TODD: They still have functioning full brains on each side connected by this robust thalamic bridge that allows all manner of information to cross.
MICHAEL USHER: So they're plugged in, essentially?
TODD: It's like you've got two independent television sets, OK? But there's a cable that's running between the two of them and even though you can watch Channel 2 over here, you can watch Channel 4 over there, every once and a while, this one can turn on the station that this one is watching and tune into it.
MICHAEL USHER: That looks really tasty. That's a good looking cheese sandwich. When they tune in, how they do, why they tune into each other - are some of the myriad of questions that Dr Todd Feinberg would love answered.
TODD: In order for it to work, the one side which functions quite independently most of the time from the other side, this one needs to tune into the channel that the other one is watching most of the time in order to get what the other one is seeing or experiencing. There are other times, perhaps when one's a little tired or distracted, that it spontaneously leaks over, so one will taste something that the other one is eating when they really don't want to.
FELICIA: Can you see your sister?
FELICIA: Is she pretty?
MICHAEL USHER: Now, with the girls starting school this year, a new wide world will open up for them. And for researchers - as they explore the potential of these two beautiful minds – to not just share feelings, but detailed thoughts, even knowledge.

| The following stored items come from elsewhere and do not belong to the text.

-- ==== Sys2Proof/Machine/Flags.lean ====
section
/-! DEFINITION. The flag computations (10_state.md R21, R22): each depends only on the operand values before the instruction. -/

namespace Sys2Proof.Machine

/-- 8XY4: the sum is above 255 (42_alu.md R147). -/
def carryOut (a b : Byte) : Bool := decide (a.toNat + b.toNat > 255)

/-- 8XY5 and 8XY7: subtracting `b` from `a` needs no borrow, `a ≥ b` (42_alu.md R148, R150). -/
def noBorrow (a b : Byte) : Bool := decide (a.toNat ≥ b.toNat)

/-- 8XY6: the bit shifted out on the right, bit 0 of the value shifted (42_alu.md R149). -/
def shiftedOutRight (a : Byte) : Bool := a.getLsbD 0

/-- 8XYE: the bit shifted out on the left, bit 7 of the value shifted (42_alu.md R151). -/
def shiftedOutLeft (a : Byte) : Bool := a.getLsbD 7

/-- FX1E: the unmasked sum is above 0xFFF (43_index_memory.md R172). -/
def indexOverflow (i : Word) (b : Byte) : Bool := decide (i.toNat + b.toNat > 0xFFF)

/-- An arithmetic result with its flag: the result into `V[x]`, then the flag into VF, so that VF holds the flag when `x` is F
(10_state.md R22). -/
def State.setResult (s : State) (x : RegIx) (r : Byte) (f : Bool) : State := (s.setReg x r).setFlag f

end Sys2Proof.Machine
end

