-- ==== Sys2Proof/Machine/Alu.lean ====
section
/-! DEFINITION. The arithmetic-logic instructions (42_alu.md): 8-bit results, modulo 256 (R140), operands read before any write. -/

namespace Sys2Proof.Machine

/-- 6XNN `LD Vx, nn` (R141). -/
def execLdImm (x : RegIx) (nn : Byte) (s : State) : Result := .next (s.setReg x nn)

/-- 7XNN `ADD Vx, nn` (R142): no flag. -/
def execAddImm (x : RegIx) (nn : Byte) (s : State) : Result := .next (s.setReg x (s.reg x + nn))

/-- 8XY0 `LD Vx, Vy` (R143). -/
def execLdReg (x y : RegIx) (s : State) : Result := .next (s.setReg x (s.reg y))

/-- 8XY1 `OR Vx, Vy` (R144): no flag. -/
def execOrReg (x y : RegIx) (s : State) : Result := .next (s.setReg x (s.reg x ||| s.reg y))

/-- 8XY2 `AND Vx, Vy` (R145): no flag. -/
def execAndReg (x y : RegIx) (s : State) : Result := .next (s.setReg x (s.reg x &&& s.reg y))

/-- 8XY3 `XOR Vx, Vy` (R146): no flag. -/
def execXorReg (x y : RegIx) (s : State) : Result := .next (s.setReg x (s.reg x ^^^ s.reg y))

/-- 8XY4 `ADD Vx, Vy` (R147): VF is the carry. -/
def execAddReg (x y : RegIx) (s : State) : Result :=
  .next (s.setResult x (s.reg x + s.reg y) (carryOut (s.reg x) (s.reg y)))

/-- 8XY5 `SUB Vx, Vy` (R148): VF is 1 when there is no borrow. -/
def execSubReg (x y : RegIx) (s : State) : Result :=
  .next (s.setResult x (s.reg x - s.reg y) (noBorrow (s.reg x) (s.reg y)))

/-- 8XY6 `SHR Vx, Vy` (R149): VF is the bit shifted out of the operand the mode selects. -/
def execShr (x y : RegIx) (s : State) : Result :=
  .next (s.setResult x (s.shiftOperand x y >>> 1) (shiftedOutRight (s.shiftOperand x y)))

/-- 8XY7 `SUBN Vx, Vy` (R150): VF is 1 when there is no borrow. -/
def execSubnReg (x y : RegIx) (s : State) : Result :=
  .next (s.setResult x (s.reg y - s.reg x) (noBorrow (s.reg y) (s.reg x)))

/-- 8XYE `SHL Vx, Vy` (R151): VF is the bit shifted out of the operand the mode selects. -/
def execShl (x y : RegIx) (s : State) : Result :=
  .next (s.setResult x (s.shiftOperand x y <<< 1) (shiftedOutLeft (s.shiftOperand x y)))

/-- CXNN `RND Vx, nn` (R152): one draw, masked. -/
def execRnd (x : RegIx) (nn : Byte) (s : State) : Result :=
  .next ((randByte s).2.setReg x ((randByte s).1 &&& nn))

end Sys2Proof.Machine
end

TODD: We know they can share sensations. The question will be as they mature and they get to explore a little more clearly, would it be conceivable that one side could think of a tiger and the other girl would be able to say 'tiger' for example? That would really be scientifically a breakthrough and an amazing observation. It would change a lot of the way we think about consciousness for example if that were the case.
MICHAEL USHER: For all the scientific wonder, it's difficult not to worry about Krista and Tatiana's future, and at the local park, we saw how tough the stares and taunts can be.

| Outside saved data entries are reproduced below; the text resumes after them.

-- ==== Sys2Proof/Certificates/Slice0/Obligations.lean ====
section
/-! DEFINITION. The statements for the provers. A statement about `exec` speaks of the state left by the fetch, where PC holds
the instruction's address plus 2 (10_state.md R23). -/

open Sys2Proof Sys2Proof.Machine

/-! ### Encoding (30_encoding.md, 40_cycle.md §2) -/

/-- R70, R74: the decoder reads back every well-formed instruction from its bytes, whatever follows them. -/
def Obligations.DecodeEncodeRoundTrip : Prop :=
  ∀ (i : Instr) (rest : List Byte), i.wellFormed = true → decodeBytes (encodeBytes i ++ rest) = .ok (i, rest)

/-- R74, R76: every word is the encoding of the instruction it decodes to. -/
def Obligations.EncodeDecodeRoundTrip : Prop :=
  ∀ w : Word, encode (decode w) = w

/-- R102: decode extracts the fields of R72 and selects the one row whose fixed bits the word has, or unmatched. -/
def Obligations.DecodeSelectsRowAndFields : Prop :=
  ∀ w : Word, fieldsFrom w (decode w) ∧
    (∀ r ∈ opcodeRows, (w &&& r.mask = r.value ↔ (decode w).mnemonic = r.mnemonic)) ∧
    ((∀ r ∈ opcodeRows, w &&& r.mask ≠ r.value) ↔ decode w = .unmatched w)

/-- R75, R76: the unmatched words are exactly those of the six spaces R76 lists, and no decoded instruction is ill formed. That
5XYn and 9XYn with n not 0 are among them is the spec's own decision D12 (log 10). -/
def Obligations.UnmatchedWordsExactly : Prop :=
  ∀ w : Word, (decode w = .unmatched w ↔ isUnmatchedWord w = true) ∧ (decode w).wellFormed = true

/-- Words written out from the patterns of R74 decode to their instructions; that 0x5121 is unmatched is the spec's own decision
D12 (log 10). -/
def Obligations.SampleWordsDecode : Prop :=
  decode 0x00E0 = .cls ∧ decode 0x2ABC = .call 0xABC ∧ decode 0x6A42 = .ldImm 0xA 0x42 ∧
    decode 0x8126 = .shr 0x1 0x2 ∧ decode 0xF255 = .storeRegs 0x2 ∧ decode 0xD125 = .drw 0x1 0x2 0x5 ∧
    decode 0xE1A1 = .sknp 0x1 ∧ decode 0x5121 = .unmatched 0x5121

/-! ### The step (40_cycle.md) -/

/-- R100, R103, R104: when the two bytes at PC decode to an instruction, the step runs it on the state with PC advanced by 2,
be the step the scheduled transaction or nothing scheduled (the schedule is the model's own, log 5). -/
def Obligations.StepRunsDecodedInstruction : Prop :=
  ∀ (s : State) (i : Instr), s.fault = none → s.pc.toNat ≤ 0xFFE →
    decodeBytes [s.byteAt s.pc.toNat, s.byteAt (s.pc.toNat + 1)] = .ok (i, []) →
    (s.schedule = [] → step s = exec i { s with pc := s.pc + 2 }) ∧
    (∀ rest, s.schedule = .step :: rest → step s = exec i { s with pc := s.pc + 2, schedule := rest })

/-- R101: a step that begins with PC above 0xFFE faults with nothing changed but `FAULT` (the spec's own decisions D3, D6,
log 10). -/
def Obligations.FetchOutOfRangeFaults : Prop :=
  ∀ s : State, s.fault = none → s.schedule = [] → s.pc.toNat > 0xFFE →
    step s = .fault (.fetchOutOfRange { s with fault := some ⟨.fetchOutOfRange, s.pc⟩ })

/-- R105: the step of a word that no row matches only advances PC by 2; `exec` completes on every state. -/
def Obligations.UnmatchedWordOnlyAdvancesPc : Prop :=
  (∀ s : State, s.fault = none → s.schedule = [] → s.pc.toNat ≤ 0xFFE →
    (∀ r ∈ opcodeRows, s.fetchWord &&& r.mask ≠ r.value) → step s = .next { s with pc := s.pc + 2 }) ∧
  (∀ (w : Word) (s : State), exec (.unmatched w) s = .next s)

/-- R35, R106: with a fault recorded no transaction has an effect (the spec's own decision D6, log 10). -/
def Obligations.FaultedMachineIgnoresTransactions : Prop :=
  ∀ (s : State) (r : FaultRecord) (h k : BitVec 16), s.fault = some r →
    step s = .next s ∧ tick s = s ∧ inputUpdate h k s = s

/-- R104: a step ends in a next state or a fault; there is no third outcome. -/
def Obligations.StepNeverRefuses : Prop :=
  ∀ (s : State) (r : Refusal), step s ≠ .refused r

/-- R24: an instruction step adds 2 to PC, then leaves it, adds 2 more for a skip, replaces it by the target of one of the four
transfers, or takes the 2 off again for FX0A with no key released. A transfer abandoned for a stack error leaves it (R231).
The unmasked BNNN sum, the entry a return pops and going on after a stack error are the spec's own decisions D11, D13, D14
(log 10). -/
def Obligations.PcAfterInstruction : Prop :=
  ∀ (i : Instr) (s t : State), s.fault = none → s.schedule = [] → decode s.fetchWord = i → step s = .next t →
    (isSkip i = true → t.pc.toNat = s.pc.toNat + 2 ∨ t.pc.toNat = s.pc.toNat + 4) ∧
    (∀ x, i = .ldVxK x → t.pc.toNat = if (∃ k, k < 16 ∧ s.keyReleased k = true) then s.pc.toNat + 2 else s.pc.toNat) ∧
    (∀ nnn, (i = .jp nnn ∨ i = .call nnn ∧ s.sp ≠ 0) → t.pc.toNat = nnn.toNat) ∧
    (∀ nnn, i = .jpV0 nnn →
      t.pc.toNat = nnn.toNat + (s.reg (if s.legacy then 0 else nnn.extractLsb' 8 4)).toNat) ∧
    (∀ h : s.sp.toNat < 16, i = .ret → t.pc = s.stk[s.sp.toNat]'h) ∧
    (isSkip i = false → (∀ x, i ≠ .ldVxK x) → (∀ nnn, i ≠ .jp nnn ∧ i ≠ .jpV0 nnn ∧ (i = .call nnn → s.sp = 0)) →
      (i = .ret → s.sp.toNat ≥ 16) → t.pc.toNat = s.pc.toNat + 2)

/-- R270: a parked state is left unchanged by its own step (the notion is the spec's own decision D35, log 10). -/
def Obligations.ParkedStateStepsToItself : Prop :=
  ∀ s : State, s.fault = none → s.schedule = [] → parked s → step s = .next s

/-- R39 (the schedule is the model's own, log 5): the scheduled tick or input update is the whole step. -/
def Obligations.ScheduledTransactionIsTheStep : Prop :=
  ∀ (s : State) (rest : List Transaction), s.fault = none →
    (s.schedule = .tick :: rest →
      ∃ t, step s = .next t ∧ t.dt.toNat = s.dt.toNat - 1 ∧ t.st.toNat = s.st.toNat - 1 ∧ t.schedule = rest ∧
        KeepsAllBut [.dt, .st, .schedule] s t) ∧
    (∀ h k, s.schedule = .inputUpdate h k :: rest →
      ∃ t, step s = .next t ∧ t.held = h ∧ t.rel = k ∧ t.schedule = rest ∧
        KeepsAllBut [.held, .rel, .schedule] s t)

/-! ### Faults and errors (60_exceptions.md) -/

/-- R233: a faulting step leaves everything as before it but `FAULT`, which records the kind and the PC of the step, and from
then on no transaction changes the state (the schedule is the model's own, log 5; the faults are the spec's own decisions D3 to
D6, log 10). -/
def Obligations.FaultsArePrecise : Prop :=
  ∀ (s : State) (f : Fault), step s = .fault f →
    s.fault = none ∧ KeepsAllBut [.fault, .schedule] s f.final ∧ f.final.fault = some ⟨f.kind, s.pc⟩ ∧
    faultOut f.final = some ⟨f.kind, s.pc⟩ ∧ step f.final = .next f.final ∧ tick f.final = f.final ∧
    ∀ h k, inputUpdate h k f.final = f.final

KID: They're oddly stuck together.
FELICIA: They are stuck together.
MICHAEL USHER: Do you know what that's called? They're called co-joined twins.
KID: That's really freaky.
LOUISE: The world is cruel to us sometimes, and sometimes it's okay. And that's just the way it is.

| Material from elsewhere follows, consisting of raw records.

-- ==== Sys2Proof/Laws/Frame.lean ====
section
/-! SUPPORT. The framebuffer: what a pixel is after a flip, a sprite row and a whole sprite (44_display.md R191 to R194). -/

namespace Sys2Proof.Machine

@[simp] theorem pixelAt_clearFrame (x y : Nat) : pixelAt clearFrame x y = false := by
  unfold pixelAt clearFrame
  split <;> simp

/-- A flip changes its own pixel and no other. -/
theorem pixelAt_flipPixel (fb : Frame) {x y : Nat} (hx : x < 64) (hy : y < 32) (cx cy : Nat) :
    pixelAt (flipPixel fb x y) cx cy = if cx = x ∧ cy = y then !pixelAt fb cx cy else pixelAt fb cx cy := by
  unfold flipPixel
  rw [dif_pos ⟨hx, hy⟩]
  unfold pixelAt
  by_cases hc : cx < 64 ∧ cy < 32
  · simp only [dif_pos hc, Vector.getElem_set]
    by_cases h1 : x = cx
    · subst h1
      by_cases h2 : y = cy
      · subst h2; simp
      · have h3 : ¬ cy = y := fun e => h2 e.symm
        simp [h2, h3]
    · have h3 : ¬ cx = x := fun e => h1 e.symm
      simp [h1, h3]
  · simp only [dif_neg hc]
    have : ¬ (cx = x ∧ cy = y) := by omega
    simp [this]

/-- The first `m` bits of a sprite byte drawn at column `x0` of row `y` cover the pixel `(cx, cy)` inside the grid. -/
def rowCovers (b : Byte) (x0 y m cx cy : Nat) : Bool :=
  decide (cy = y ∧ x0 ≤ cx ∧ cx < x0 + m ∧ cx < 64) && b.getLsbD (7 - (cx - x0))

/-- What drawing the first `m` bits of a sprite byte does: every covered pixel flips, and the flag is raised when one of them
was on (44_display.md R191). -/
theorem foldl_drawPixel (b : Byte) (x0 : Nat) {y : Nat} (hy : y < 32) (acc : Frame × Bool) (m : Nat) :
    (∀ cx cy, pixelAt ((List.range m).foldl (drawPixel b x0 y) acc).1 cx cy =
      (pixelAt acc.1 cx cy ^^ rowCovers b x0 y m cx cy)) ∧
    (((List.range m).foldl (drawPixel b x0 y) acc).2 = true ↔
      acc.2 = true ∨ ∃ cx cy, rowCovers b x0 y m cx cy = true ∧ pixelAt acc.1 cx cy = true) := by
  induction m with
  | zero =>
    have h : ∀ cx cy, rowCovers b x0 y 0 cx cy = false := by
      intro cx cy; simp [rowCovers]; omega
    simp [h]
  | succ m ih =>
    obtain ⟨ihp, ihc⟩ := ih
    simp only [List.range_succ, List.foldl_append, List.foldl_cons, List.foldl_nil]
    generalize (List.range m).foldl (drawPixel b x0 y) acc = r at ihp ihc ⊢
    have hstep : ∀ cx cy, rowCovers b x0 y (m + 1) cx cy =
        (rowCovers b x0 y m cx cy || (decide (cx = x0 + m ∧ cy = y ∧ x0 + m < 64) && b.getLsbD (7 - m))) := by
      intro cx cy
      by_cases h : cx = x0 + m
      · subst h
        simp [rowCovers]
      · have : (cy = y ∧ x0 ≤ cx ∧ cx < x0 + (m + 1) ∧ cx < 64) ↔ (cy = y ∧ x0 ≤ cx ∧ cx < x0 + m ∧ cx < 64) := by omega
        simp [rowCovers, h, this]
    have hnew : rowCovers b x0 y m (x0 + m) y = false := by simp [rowCovers]
    unfold drawPixel
    by_cases h64 : x0 + m ≥ 64
    · rw [if_pos h64]
      have h0 : ¬ x0 + m < 64 := by omega
      simp only [hstep, h0, and_false, decide_false, Bool.false_and, Bool.or_false]
      exact ⟨ihp, ihc⟩
    · rw [if_neg h64]
      have h0 : x0 + m < 64 := by omega
      by_cases hb : b.getLsbD (7 - m) = true
      · rw [if_pos hb]
        constructor
        · intro cx cy
          rw [pixelAt_flipPixel _ h0 hy, hstep, hb]
          by_cases h : cx = x0 + m ∧ cy = y
          · obtain ⟨rfl, rfl⟩ := h
            simp [ihp, hnew, h0]
          · have h' : ¬ (cx = x0 + m ∧ cy = y ∧ x0 + m < 64) := fun e => h ⟨e.1, e.2.1⟩
            simp [h, h', ihp]
        · simp only [Bool.or_eq_true, ihc, ihp, hnew, hstep, hb, h0]
          constructor
          · rintro ((h | ⟨cx, cy, h1, h2⟩) | h)
            · exact .inl h
            · exact .inr ⟨cx, cy, .inl h1, h2⟩
            · exact .inr ⟨x0 + m, y, .inr (by simp), by simpa using h⟩
          · rintro (h | ⟨cx, cy, h1 | h1, h2⟩)
            · exact .inl (.inl h)
            · exact .inl (.inr ⟨cx, cy, h1, h2⟩)
            · simp at h1; obtain ⟨rfl, rfl⟩ := h1; exact .inr (by simpa using h2)
      · rw [if_neg hb]
        have hb' : b.getLsbD (7 - m) = false := by simpa using hb
        simp only [hstep, hb', Bool.and_false, Bool.or_false]
        exact ⟨ihp, ihc⟩

/-- The first `n` sprite rows at `a`, drawn at column `x0` and row `y0`, cover the pixel `(cx, cy)` inside the grid. -/
def spriteBit (m : Memory) (a x0 y0 n cx cy : Nat) : Bool :=
  decide (x0 ≤ cx ∧ cx < x0 + 8 ∧ cx < 64 ∧ y0 ≤ cy ∧ cy < y0 + n ∧ cy < 32) &&
    (m.read (a + (cy - y0))).getLsbD (7 - (cx - x0))

/-- What drawing a sprite does: every pixel its set bits cover inside the grid flips, and the flag says whether one of them was
on (44_display.md R191, R192, R194). -/
theorem drawSprite_spec (m : Memory) (a x0 y0 n : Nat) (fb : Frame) :
    (∀ cx cy, pixelAt (drawSprite m a x0 y0 n fb).1 cx cy = (pixelAt fb cx cy ^^ spriteBit m a x0 y0 n cx cy)) ∧
    ((drawSprite m a x0 y0 n fb).2 = true ↔
      ∃ cx cy, spriteBit m a x0 y0 n cx cy = true ∧ pixelAt fb cx cy = true) := by
  induction n with
  | zero =>
    have h : ∀ cx cy, spriteBit m a x0 y0 0 cx cy = false := by
      intro cx cy; simp [spriteBit]; omega
    simp [h, drawSprite]
  | succ n ih =>
    obtain ⟨ihp, ihc⟩ := ih
    unfold drawSprite at ihp ihc ⊢
    simp only [List.range_succ, List.foldl_append, List.foldl_cons, List.foldl_nil]
    generalize (List.range n).foldl _ (fb, false) = r at ihp ihc ⊢
    have hstep : ∀ cx cy, spriteBit m a x0 y0 (n + 1) cx cy =
        (spriteBit m a x0 y0 n cx cy ||
          (decide (y0 + n < 32) && rowCovers (m.read (a + n)) x0 (y0 + n) 8 cx cy)) := by
      intro cx cy
      by_cases h : cy = y0 + n
      · subst h
        simp [spriteBit, rowCovers]
        by_cases h1 : y0 + n < 32 <;> simp [h1]
      · have : (x0 ≤ cx ∧ cx < x0 + 8 ∧ cx < 64 ∧ y0 ≤ cy ∧ cy < y0 + (n + 1) ∧ cy < 32) ↔
          (x0 ≤ cx ∧ cx < x0 + 8 ∧ cx < 64 ∧ y0 ≤ cy ∧ cy < y0 + n ∧ cy < 32) := by omega
        simp [spriteBit, rowCovers, h, this]
    by_cases h32 : y0 + n ≥ 32
    · rw [if_pos h32]
      have h0 : ¬ y0 + n < 32 := by omega
      simp only [hstep, h0, decide_false, Bool.false_and, Bool.or_false]
      exact ⟨ihp, ihc⟩
    · rw [if_neg h32]
      have h0 : y0 + n < 32 := by omega
      obtain ⟨rp, rc⟩ := foldl_drawPixel (m.read (a + n)) x0 h0 r 8
      have hdisj : ∀ cx cy, rowCovers (m.read (a + n)) x0 (y0 + n) 8 cx cy = true →
          spriteBit m a x0 y0 n cx cy = false := by
        intro cx cy h
        simp [rowCovers] at h
        simp [spriteBit]
        omega
      unfold drawRow
      constructor
      · intro cx cy
        rw [rp, ihp, hstep]
        cases hr : rowCovers (m.read (a + n)) x0 (y0 + n) 8 cx cy
        · simp
        · simp [hdisj _ _ hr, h0]
      · rw [rc, ihc]
        constructor
        · rintro (⟨cx, cy, h1, h2⟩ | ⟨cx, cy, h1, h2⟩)
          · exact ⟨cx, cy, by simp [hstep, h1], h2⟩
          · refine ⟨cx, cy, by simp [hstep, h1, h0], ?_⟩
            simpa [ihp, hdisj _ _ h1] using h2
        · rintro ⟨cx, cy, h1, h2⟩
          rw [hstep, Bool.or_eq_true] at h1
          rcases h1 with h1 | h1
          · exact .inl ⟨cx, cy, h1, h2⟩
          · simp only [Bool.and_eq_true] at h1
            exact .inr ⟨cx, cy, h1.2, by simp [ihp, hdisj _ _ h1.2, h2]⟩

end Sys2Proof.Machine
end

MICHAEL USHER: Knowing their personalities now, how are they going to handle all of that, do you think?
LOUISE: Well I think Krista's going to be the mouthy one and she's going to be telling people off, whereas I think Tatiana will try and smother it with love.
MICHAEL USHER: For all the challenges, all the triumphs that lie ahead, these happy, mischievous five-year-olds are an astonishing reminder that it's what's on the inside that really counts.
MICHAEL USHER: Before you know it they'll be grown up, teenagers – two teenage girls.
FELICIA: I know, I'm dreading!
MICHAEL USHER: What are you hopes and dreams for them?
Just to be themselves. And to do what they want to do in life. They're very special little girls.